Monday, March 10, 2014

Annals of derp: Is Obama after Ukraine?

Evidence of the crime: Senators Lugar and Obama inspecting a Donetsk arms dump, and I do mean dump, in August 2005. Photo by Reuters.
One of the odder bits of storyline floating around the World Wide Entertainment Web is that of young Senator Obama personally disarming the Ukrainian armed forces back in 2005, apparently so that Vladimir Vladimirovich Putin, when the time came, would be able to move in on those Ukrainians without meeting any resistance: it turned up in National ReviewPJ Media, the Daily Mail, and so on, finally winding up yesterday at the digs of the dumbest man on the Internet, Jim Hoft:

What a surprise.
As a US Senator, Barack Obama pushed Ukraine to destroy thousands of tons of guns and ammunition that left them defenseless.
What is not a surprise, of course, is that they've got the story wrong again.

The main purpose of Obama's and Lugar's trip to Azerbaijan, Russia, and Ukraine was to assess the progress of the Nunn-Lugar program (Cooperative Threat Reduction) to get rid of weapons of mass destruction in the republics of the former Soviet Union, passed into US law in 1992 under President G.H.W. Bush, weapons that were of no use to the new countries, unwanted, and just lying around unsecured, as Obama himself noted in one Donetsk biological weapons facility:
So we enter into the building.  There are no discernible fences or security systems.  And once we are inside -- sort of a ramshackle building -- there were open windows, maybe a few padlocks that many of us might use to secure our own luggage.  And our guide, a young woman, takes us right up to what looked like a little mini-refrigerator.  And inside the refrigerator there were rows upon rows of test tubes.  She picked them up, and she's clanking them around, and we listened to the translator explain what she was saying.  And some of the tubes, he said, were filled with anthrax, and others with plague.  (Laughter.)  
And, you know, and I'm pretty close -- (laughter) -- and I start sort of backing off a little bit.  And I turn around and say, "Hey, where's Lugar?  Doesn't he want to see this?"  And I turn around -- do you remember this, Andy? -- and he's way in the back of the room, about 15 feet away and he looked at me and said, "Been there, done that."
Image unironically used at Tribulation Network.
But one thing they noticed particularly on the trip was that there was another problem with unwanted conventional weapons:
At a sprawling, run-down industrial complex in Donetsk, Ukraine, weeds grow along a rusty rail spur that winds among World War II-era warehouses and factories. Little security is evident, and the facility looks like a giant junkyard.

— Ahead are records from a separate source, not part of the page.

-- ==== Sys2Proof/Safety.lean ====
section
/-! DEFINITION. What claims are stated in terms of: where packets are (10_state.md R39), the invariants the spec names
(R29, R39, R203 and the bounds of R164, R229), frames, when a run has ended (R367), the deadlock of the
hold (R357), executions and fairness (R363). -/

namespace Sys2Proof.Machine

/-! ### Places -/

/-- The slot number of a driver id. -/
def PktId.drvSlot : PktId → Option Nat
  | .drv i => some i
  | .app _ => none

/-- The handle of an application id. -/
def PktId.appSlot : PktId → Option Nat
  | .drv _ => none
  | .app h => some h

/-- The driver slots, once for each place of R39 they stand in. -/
def State.drvPlaces (s : State) : List Nat :=
  s.freeq ++ s.bld.pkt.toList ++ s.txq.filterMap PktId.drvSlot ++ (s.tx.pkt.bind PktId.drvSlot).toList ++
    (s.rx.pkt.bind PktId.drvSlot).toList ++ s.rxq

/-- The application slots, once for each place of R39 they stand in. -/
def State.appPlaces (s : State) : List Nat :=
  s.txq.filterMap PktId.appSlot ++ (s.tx.pkt.bind PktId.appSlot).toList ++ (s.rx.pkt.bind PktId.appSlot).toList

/-- The location invariant (R39): no id stands in two places or twice in one, and every id names a slot. A driver id
in none of the places is consumer-held. -/
abbrev State.Located (s : State) : Prop :=
  s.drvPlaces.Nodup ∧ (∀ i ∈ s.drvPlaces, i < s.nDrv) ∧ s.appPlaces.Nodup ∧ (∀ h ∈ s.appPlaces, h < s.nApp)

/-! ### Invariants -/

/-- The launch's parameters are legal (R6), the read-only index of slot `h` is `h` (R28), host addresses have `ADDR_W`
bits (R28, R45), and RESULT[31:24] is 0 (R46). -/
abbrev State.Fixed (s : State) : Prop :=
  s.params.Legal ∧ s.app.map (fun p => p.index) = (List.range s.nApp).map (fun h => BitVec.ofNat 8 h) ∧
    (∀ p ∈ s.app, p.buffer.toNat < 2 ^ s.cfg.addrW) ∧ s.regs.argAddr.toNat < 2 ^ s.cfg.addrW ∧
    s.regs.result.extractLsb' 24 8 = 0

/-- The ownership invariant (R29), with what the engine has recorded when an INDEX is awaited (R222). -/
abbrev State.Owned (s : State) : Prop :=
  (∀ p ∈ s.app, isAppOwned p.flags = true) ∧ (∀ p ∈ s.drv, isAppOwned p.flags = false) ∧
    (s.rx.state = .awaitIndex → isAppOwned s.rx.flags = true ∧ s.rx.flags &&& 0x70 = 0x50)

/-- Lengths stay within capacities (R121), and an open fragment is never full (R164). -/
abbrev State.Bounded (s : State) : Prop :=
  (∀ p ∈ s.drv, p.length.toNat ≤ s.cfg.drvCap) ∧ (∀ p ∈ s.app, p.length.toNat ≤ p.capacity.toNat) ∧
    (∀ i ∈ s.bld.pkt.toList, (s.drvPkt i).length.toNat < s.cfg.drvCap ∧ (s.drvPkt i).flags &&& 0xF0 = 0)

/-- What `TX_POS`, `TX_LIT` and the packet satisfy in each state with `p` in flight (R203). -/
def State.txPhase (s : State) (p : PktId) : Bool :=
  match s.tx.state with
  | .idle => false
  | .sentStart => decide (s.tx.pos = 0)
  | .sentFlags => decide (s.tx.pos = 0)
  | .sentIndex => decide (s.tx.pos = 0) && p.appSlot.isSome
  | .sentSize1 => decide (s.tx.pos = 0)
  | .sentSize2 => decide (s.tx.pos = 0) && decide (0 < (s.lengthOf p).toNat)
  | .sentData => decide (s.tx.pos.toNat < (s.lengthOf p).toNat)
  | .sentEsc => decide (s.tx.pos.toNat < (s.lengthOf p).toNat) && isReserved s.tx.lit
  | .sentAllData => decide (s.tx.pos = s.lengthOf p)

/-- The transmit invariants (R203), with the status bits of every packet queued or being sent (R266). -/
abbrev State.TxOk (s : State) : Prop :=
  (s.tx.state = .idle ↔ s.tx.pkt = none) ∧ (s.tx.state ≠ .idle ∨ s.txq ≠ [] → s.txie = true) ∧
    (∀ p ∈ s.tx.pkt.toList, s.txPhase p = true) ∧
    (∀ p ∈ s.txq ++ s.tx.pkt.toList, s.flagsOf p &&& 0x70 = 0x10)

/-- What `RX_SIZE`, `RX_REM` and the packet satisfy in each state with `p` bound (R229). -/
def State.rxPhase (s : State) (p : PktId) : Bool :=
  match s.rx.state with
  | .awaitStart => false
  | .awaitFlags => false
  | .awaitIndex => false
  | .awaitSize1 => decide ((s.lengthOf p) = 0)
  | .awaitSize2 => decide ((s.lengthOf p) = 0)
  | .awaitDataEsc => decide (s.rx.size.toNat ≤ s.capOf p) && decide (1 ≤ s.rx.rem.toNat) &&
      decide ((s.lengthOf p).toNat + s.rx.rem.toNat = s.rx.size.toNat)
  | .awaitData => decide (s.rx.size.toNat ≤ s.capOf p) && decide (1 ≤ s.rx.rem.toNat) &&
      decide ((s.lengthOf p).toNat + s.rx.rem.toNat = s.rx.size.toNat)
  | .awaitEnd => decide (s.rx.size.toNat ≤ s.capOf p) && decide (s.rx.rem = 0) && decide (s.lengthOf p = s.rx.size)

/-- The receive bounds (R229), when a packet is bound (R235), and the status bits of a packet being received and of
every packet in RXQ (R222, R231). -/
abbrev State.RxOk (s : State) : Prop :=
  (s.rx.state = .awaitStart ∨ s.rx.state = .awaitFlags ∨ s.rx.state = .awaitIndex ↔ s.rx.pkt = none) ∧
    (∀ p ∈ s.rx.pkt.toList, s.rxPhase p = true ∧ s.flagsOf p &&& 0x70 = 0x50) ∧
    (∀ i ∈ s.rxq, (s.drvPkt i).flags &&& 0x70 = 0x60)

/-- Memories are in canonical form; host memory lists only addresses the launch admits, so none of the block's own
window (20_memory.md R77); a driver buffer lists only offsets below `DRV_CAP` (R70), and every offset below the
packet's length has been written (R71). -/
abbrev State.MemOk (s : State) : Prop :=
  s.mem.wf ∧ (∀ c ∈ s.mem, s.admits c.1 = true) ∧
    (∀ p ∈ s.drv, p.buf.wf ∧ (∀ c ∈ p.buf, c.1 < s.cfg.drvCap) ∧
      (∀ k < p.length.toNat, (p.buf.find k).isSome = true))

/-- The invariant every step keeps. -/
abbrev State.Inv (s : State) : Prop :=
  s.Fixed ∧ s.Located ∧ s.Owned ∧ s.Bounded ∧ s.TxOk ∧ s.RxOk ∧ s.MemOk

/-! ### Words of the spec's encodings -/

/-- The command word with these B, A and OP fields and RSV = 0 (30_encoding.md R101). -/
abbrev cmdWord (b a op : Byte) : Word := (0 : Byte) ++ b ++ a ++ op

/-- The bits of a word that the command's row uses: RSV, OP, and the operand bits of R103 and R106. -/
def usedBits : Instr → Word
  | .nop => 0xFF0000FF
  | .startOutgoing _ => 0xFF0300FF
  | .appendByte _ => 0xFFFF00FF
  | .appendInfer _ => 0xFFFF00FF
  | .flush => 0xFF0000FF
  | .queueTx _ _ => 0xFF0FFFFF
  | .armRx _ => 0xFF00FFFF
  | .isTxDone _ => 0xFF00FFFF
  | .isRxDone _ => 0xFF00FFFF
  | .release _ => 0xFF00FFFF
  | .rxCollect => 0xFF0000FF
  | .rxReadByte _ => 0xFF00FFFF
  | .rxFree _ => 0xFF00FFFF
  | .setActive _ => 0xFF0100FF
  | .queryActive => 0xFF0000FF

/-- The opcodes of the map (R103). -/
def opcodes : List Byte :=
  [0x00, 0x01, 0x02, 0x03, 0x04, 0x10, 0x11, 0x12, 0x13, 0x14, 0x20, 0x21, 0x22, 0x30, 0x31]

/-! ### Frames -/

/-- A command's step leaves the engines, LINK, host memory, the oracle and the launch's constants alone, and completes
its CMD write; what the foreground still has to do and has seen stays. -/
abbrev SameAround (s t : State) : Prop :=
  t.tx = s.tx ∧ t.rx = s.rx ∧ t.link = s.link ∧ t.mem = s.mem ∧ t.oracle = s.oracle ∧ t.epoch = s.epoch ∧
    t.cfg = s.cfg ∧ t.fg = { s.fg with cmdPort := none }

/-- RESULT is `0 ++ fl ++ val ++ st` and RESULT_LEN is `len` (R46, R47); the argument registers are as before (R44,
R45). -/
abbrev HasResult (s t : State) (st val fl : Byte) (len : Half) : Prop :=
  t.regs = { s.regs with result := (0 : Byte) ++ fl ++ val ++ st, resultLen := len }

/-- The only effect of a command is its result (R46). -/
abbrev OnlyResult (s t : State) (st val fl : Byte) (len : Half) : Prop :=
  SameAround s t ∧ HasResult s t st val fl len ∧ t.drv = s.drv ∧ t.app = s.app ∧ t.freeq = s.freeq ∧
    t.txq = s.txq ∧ t.rxq = s.rxq ∧ t.txie = s.txie ∧ t.bld = s.bld ∧ t.active = s.active

/-- The driver records other than those listed are as before, bytes of their buffers included. -/
abbrev OtherDrivers (s t : State) (l : List Nat) : Prop :=
  t.nDrv = s.nDrv ∧ ∀ j, j ∉ l → t.drvPkt j = s.drvPkt j ∧ ∀ k, t.dbuf j k = s.dbuf j k

/-- The application records other than the one named are as before. -/
abbrev OtherApps (s t : State) (h : Nat) : Prop := t.nApp = s.nApp ∧ ∀ g, g ≠ h → t.appPkt g = s.appPkt g

/-- The fragment open in `s`, if any, has been handed to TXQ with LAST and READY (R162); no other packet has. -/
abbrev HandedOver (s t : State) : Prop :=
  (s.bld.pkt = none → t.txq = s.txq ∧ t.txie = s.txie) ∧
    ∀ b, s.bld.pkt = some b →
      t.txq = s.txq ++ [.drv b] ∧ t.txie = true ∧
        t.drvPkt b = { s.drvPkt b with flags := (s.drvPkt b).flags ||| 0x08 ||| 0x10 }

/-- TXE has emitted `b` and its registers are now `x`; nothing else has changed but LINK's level `tx_ready`, of which
this says nothing. -/
abbrev Sends (s t : State) (b : Byte) (x : TxEngine) : Prop :=
  t = { s with link := { s.link with wire := s.link.wire ++ [b], txReady := t.link.txReady }, tx := x }

/-- `rx_abort()` (R232), spelled out: `RX_PKT` is none, RX_STATE AWAIT_START; a driver packet is emptied and appended to
FREEQ, an application slot is armed again; nothing else changes but the registers the caller gives. -/
abbrev Aborted (s t : State) (x : RxEngine) : Prop :=
  t.rx = { x with pkt := none, state := .awaitStart } ∧
    (s.rx.pkt = none → t.drv = s.drv ∧ t.app = s.app ∧ t.freeq = s.freeq) ∧
    (∀ i, s.rx.pkt = some (.drv i) →
      t.drvPkt i = { s.drvPkt i with flags := 0, length := 0 } ∧ OtherDrivers s t [i] ∧ t.app = s.app ∧
        t.freeq = s.freeq ++ [i]) ∧
    (∀ h, s.rx.pkt = some (.app h) →
      t.appPkt h = { s.appPkt h with flags := 0xD0, length := 0 } ∧ OtherApps s t h ∧ t.drv = s.drv ∧
        t.freeq = s.freeq) ∧
    t.txq = s.txq ∧ t.rxq = s.rxq ∧ t.tx = s.tx ∧ t.txie = s.txie ∧ t.bld = s.bld ∧ t.active = s.active ∧
    t.regs = s.regs ∧ t.fg = s.fg ∧ t.link = s.link ∧ t.mem = s.mem ∧ t.cfg = s.cfg ∧ t.oracle = s.oracle ∧
    t.epoch = s.epoch

/-- The transfer of `p` has completed: DONE set and READY clear in its record, and nothing else of any record changed, the
bytes of driver buffers included (42_tx_fsm.md R199, 43_rx_fsm.md R231). -/
abbrev Completed (s t : State) (p : PktId) : Prop :=
  match p with
  | .drv i =>
    t.drvPkt i = { s.drvPkt i with flags := ((s.drvPkt i).flags ||| 0x20) &&& ~~~(0x10 : Byte) } ∧
      OtherDrivers s t [i] ∧ t.app = s.app
  | .app h =>
    t.appPkt h = { s.appPkt h with flags := ((s.appPkt h).flags ||| 0x20) &&& ~~~(0x10 : Byte) } ∧
      OtherApps s t h ∧ t.drv = s.drv

/-- What an engine's step never touches: the other agents' registers and the launch's constants. -/
abbrev SameOutside (s t : State) : Prop :=
  t.bld = s.bld ∧ t.active = s.active ∧ t.regs = s.regs ∧ t.fg = s.fg ∧ t.cfg = s.cfg ∧ t.oracle = s.oracle ∧
    t.epoch = s.epoch

/-! ### When agents have a step, and when nothing more happens -/

/-- The word is an APPEND that holds in `s` (R163). -/
def State.holds (s : State) (w : Word) : Bool :=
  match decode w with
  | .ok (.appendByte _) => decide (s.bld.pkt = none) && decide (s.freeq = [])
  | .ok (.appendInfer _) => decide (s.bld.pkt = none) && decide (s.freeq = [])
  | _ => false

/-- A run has ended (70_reset_and_hazards.md R367): the foreground has completed its last command, LINK has presented
every byte and RXE has consumed it, and TXE is in IDLE with TXQ empty and `TXIE == 0`. -/
abbrev State.runEnded (s : State) : Prop :=
  s.fg.cmdPort = none ∧ s.fg.ops = [] ∧ s.link.rxData = none ∧ s.link.incoming = [] ∧ s.tx.state = .idle ∧
    s.txq = [] ∧ s.txie = false

/-- The deadlock of R357: an APPEND holds, and no driver packet is where an engine's step could free it. -/
abbrev State.deadlocked (s : State) : Prop :=
  (∃ w, s.fg.cmdPort = some w ∧ s.holds w = true) ∧ s.txq.filterMap PktId.drvSlot = [] ∧
    s.tx.pkt.bind PktId.drvSlot = none ∧ s.rx.pkt.bind PktId.drvSlot = none

/-- An execution: the states `r 0, r 1, ...`, each the turn of the agent drawn in the one before (`step` is such a turn,
of the draw its oracle gives). -/
abbrev Execution (r : Nat → State) (d : Nat → Draw) : Prop := ∀ n, (r n).turn (d n) = .next (r (n + 1))

/-- Weak fairness (70_reset_and_hazards.md R363; 60_exceptions.md R327, R329): a received byte that waits sees RXE drawn;
again and again TXIE is 0, or TXE is drawn with `tx_ready`; a foreground that has something to do is drawn. -/
abbrev Fair (r : Nat → State) (d : Nat → Draw) : Prop :=
  (∀ n, (r n).link.rxData ≠ none → ∃ m ≥ n, d m = .rxe) ∧
    (∀ n, ∃ m ≥ n, (r m).txie = false ∨ (r m).link.txReady = true ∧ d m = .txe) ∧
    (∀ n, (r n).fg.cmdPort ≠ none ∨ (r n).fg.ops ≠ [] → ∃ m ≥ n, d m = .fg)

/-- Run commands in order, each taken by its step; `none` if one answered no next state. -/
def runCommands : List Instr → State → Option State
  | [], s => some s
  | i :: rest, s =>
    match exec i s with
    | .next t => runCommands rest t
    | .fault _ => none
    | .refused _ => none

/-- The bytes of the payload of `p` as TXE would read them are `d` (R200). -/
abbrev State.Payload (s : State) (p : PktId) (d : List Byte) : Prop :=
  d.length = (s.lengthOf p).toNat ∧ ∀ k, (hk : k < d.length) → s.txByte p k = some d[k]

/-- The INDEX byte of a packet's frame: present exactly when it is application-owned (R114). -/
def State.frameIndex (s : State) (p : PktId) : Option Byte :=
  match p with
  | .drv _ => none
  | .app h => some (s.appPkt h).index

end Sys2Proof.Machine
end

In a way, it is -- except the "junk" consists of thousands of tons of live military munitions. When we went there last summer, we saw mortar rounds, land mines and artillery shells of all sizes stacked in huge piles and strewn carelessly about.

Sold on the black market, these conventional weapons could end up in the hands of terrorists or militant extremists anywhere in the world. Donetsk is only one of several ill-secured stockpiles of conventional weapons in Ukraine, a major dumping ground for weapons, and there are perhaps scores more in dozens of countries around the world.
Ukraine especially didn't want these weapons because in 2005-06 it was engaged in a big program of military modernization, but there were places that did. As the Arms Control Association wrote at the time,
Stockpiles of surplus and obsolete small arms and light weapons are attractive targets for arms traffickers, who often acquire them from corrupt or unsuspecting government officials. The vast Cold War stockpiles in eastern Europe have been particularly exploited, as evidenced by recent transfers to countries under UN arms embargoes. For example, small arms shipments from Ukraine to western Africa in 1999 and 2000 added 180 tons of assault rifles, machine guns, MANPADS, anti-tank missiles, and ammunition to the arsenals of former Liberian president Charles Taylor’s rogue regime and the Revolutionary United Front, an insurgent group that gained control of Sierra Leone’s diamond mines through a campaign of rape and mutilation.

Since 2001, donor states have teamed up with several countries in eastern Europe, Latin America, and elsewhere to destroy surplus stockpiles of small arms and light weapons. These programs rank among today’s most important and cost effective aid programs. In the past five years alone, NATO countries have funded the destruction of more than 4.5 million small arms and light weapons. Similarly, a modestly funded State Department program has destroyed more than 800,000 surplus weapons, including 18,500 MANPADS, and 80 million rounds of ammunition. Despite its obvious importance, the program received only $8.6 million in funding for the current fiscal year, which is little more than “decimal dust,” to use the words of Sen. Barack Obama (D-Ill.).
The Lugar-Obama bill, signed by President G.W. Bush in January 2007, was designed to deal with this problem, providing $48 million to destroy the weapons (worldwide, not as Daily Mail and the others claim for Ukraine alone). It has no effect whatsoever on Ukraine's combat readiness.

And why, you ask, haven't Ukrainian troops resisted Russian troops in Crimea? Probably because, unlike our rabid right, they're not insane.